I appreciate all the posts here.

What I'm reading is that berms can be OK, IF, they are built and maintained in such a way that they allow water to flow off the trail. On the other hand, if a berm is built across an outslope turn grade reversal and there is no provision for drainage, then there may be a problem. Have I got that right?


----------



## mtb777 (Nov 6, 2005)

HarryCallahan said:


> I appreciate all the posts here.
> 
> What I'm reading is that berms can be OK, IF, they are built and maintained in such a way that they allow water to flow off the trail. On the other hand, if a berm is built across an outslope turn grade reversal and there is no provision for drainage, then there may be a problem.

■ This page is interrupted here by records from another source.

/-- What a memory job does: its status, the device after its writes. -/
def Dev.runMjob (d : Dev) (m : Nat) (l : List Byte) : Nat × Dev :=
  let ag := agentMjob m
  let dt := fldAt l 0 0 6
  let exps := fldAt l 0 6 2
  let unp := bit (wordAt l 0) 8
  let w := fldAt l 4 0 16
  let h := fldAt l 4 16 16
  let src := addrAt l 8
  let stride := fldAt l 0x14 0 24
  let out := addrAt l 0x20
  let ostride := fldAt l 0x28 0 24
  let stat := addrAt l 0x2C
  let stray := strayBits l 16 ([(0, 0, 9), (4, 0, 32), (0x10, 0, 32), (0x14, 0, 24), (0x28, 0, 24), (0x34, 0, 19), (0x38, 0, 16), (0x3C, 0, 8)] ++
    addrField 8 ++ addrField 0x18 ++ addrField 0x20 ++ addrField 0x2C)
  let prm := addrAt l 0x18
  let lineLen := if unp then (if dt = 0x2F then 4 * w else 2 * w) else ceilDiv (w * dtBits dt) 8
  let b := d.readStruct ag prm 8192
  let lines := (List.range (exps * h)).map (fun (i : Nat) => src + i / Nat.max 1 h * wordAt l 0x10 + i % Nat.max 1 h * stride)
  if stray || !dtRaw dt || exps = 0 || w = 0 || h = 0 || 8192 < w || 8192 < h || prm % 64 ≠ 0 then (2, d)
  else if (d.firstBad prm 8192).isSome then (3, d)
  else if (d.poisoned prm 8192).isSome then (4, d)
  else if paramBad b w h exps || ostride < outLine b then (2, d)
  else if lines.any (fun (a : Nat) => (d.firstBad a lineLen).isSome) ||
      (List.range (outPlanes b)).any (fun (j : Nat) => (d.firstBad (out + j * ostride) (outLine b)).isSome) ||
      (stat ≠ 0 && (d.firstBad stat 13632).isSome) then (3, d)
  else if lines.any (fun (a : Nat) => (d.poisoned a lineLen).isSome) then (4, d)
  else
    let row (a : Nat) : List Nat :=
      let line := d.bytes ag a lineLen
      (List.range w).map (fun (i : Nat) => memPixel dt unp line i * pow2 (20 - dtBits dt))
    let img (e : Nat) : Img := ((lines.drop (e * h)).take h).map row
    let o := ispFrame b (d.defects ag b) w h h ((List.range exps).map img) none
    let id := fldAt l 0x38 0 16
    let f : OFrame :=
      { desc := List.replicate 128 0, frame := (d.reg (Reg.ISPm_MJOB_CONS m)).toNat, sensor := 0, start := d.time, endT := d.time
        buf := some 0, flags := flagIf 0 true ffTNR_OFF, exps := [{ got := h }], block := b, ispPs := id, expPs := id, gainPs := id }
    let d := d.add64 (Reg.ISPm_PIXELS_LO m) (Reg.ISPm_PIXELS_HI m) (w * h * exps)
    let d := d.writeLines ag b out ostride (prmOutH b) o.lines
    let avg := averages b o.grid false (0, 0, 0)
    let header := (statHeader 0 f (prmOutH b) o.total avg).set 4 (BitVec.ofNat 8 (m * 32))
    (1, if stat = 0 then d else d.engineStore ag stat (statRecord header o))

/-- MEMORY_JOB_DONE of pipe m. -/
def execMemoryJobDone (m : Fin 4) (s : State) := act s (fun d =>
  match Tbl.find? d.med.mjob m with
  | none => d
  | some l =>
    let ag := agentMjob m
    let c := d.reg (Reg.ISPm_MJOB_CONS m)
    let r := d.runMjob m l
    let d := ((r.2.release ag).engineStore ag (d.mjobRing m + 64 * (c.toNat % 64) + 0x3C) (leBytes 4 r.1)).release ag
    let d := (d.updMed (fun x => { x with mjob := Tbl.erase x.mjob m })).addReg (Reg.ISPm_MJOB_CONS m) 1
    if bit (wordAt l 0x34) 18 then (d.setFlag (fldAt l 0x34 0 18)).stir false else d)

/-! ### Commits (R232, R246) -/

/-- A commit has changed EN or the descriptor of stream n: `desc` is the copy made at acceptance where DESC was dirty. It waits
for the stream's next frame start (R232); nothing governs a stream that is off. -/
def Dev.streamCommit (d : Dev) (n : Nat) (desc : Option (List Byte)) : Dev :=
  let s := d.str n
  let en := decide (d.fld (Reg.CAM_STRn_CTRL n) Fld.CAM_STRn_CTRL_EN = 1)
  let l := desc.getD s.last
  let fresh := en && (!s.enabled || (s.next.any (fun (x : StrNext) => x.fresh)))
  let d := d.setStr n { s with last := l, next := some { en := en, fresh := fresh, desc := l, at_ := d.time } }
  if s.on then d else d.applyNext n

/-- A commit has changed CAM_CSIi_CFG: the receiver is reset. -/
def Dev.csiCommit (d : Dev) (i : Nat) : Dev :=
  let d := d.setReg (Reg.CAM_CSIi_STATUS i) 0
  (List.range 32).foldl (fun d n =>
    match (d.str n).cur with
    | some f => if dPort f.desc / 2 = i then d.closeFrame n else d
    | none => d) d

/-- A commit has set a memory-job ring: its consumer count takes the producer count. -/
def Dev.mjobCommit (d : Dev) (m : Nat) : Dev := d.setReg (Reg.ISPm_MJOB_CONS m) (d.mjobProd m)

/-- CAM_STRn_STATUS STATE. -/
def Dev.strState (d : Dev) (n : Nat) : Nat :=
  let s := d.str n
  if s.cur.isSome then 2 else if !s.enabled then 0 else if s.begun && !(s.next.any (fun (x : StrNext) => x.fresh)) then 3 else 1

end Sys2Proof.Machine
end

Have I got that right?


The IMBA Book has a couple of good ideas that work where if you look closely.....you enter the turn on an insloped surface that continues behind the turn and drains away further past the turn and the turn dips and turns back into a rolling dip to immediately drain the second half of the turn where it can rise up slightly to define the RD and continue in the same direction or turn back on itself again. If you stack them you need to offset or stagger them from the drainage or Rd's from above.

Drain away from the low inside of the turn to a lower area or create a drainage trench away from the trail. We are about to build something like that along a continuous section like a curved spine and drain water off of the trail to lower areas on both sides of the trail.


----------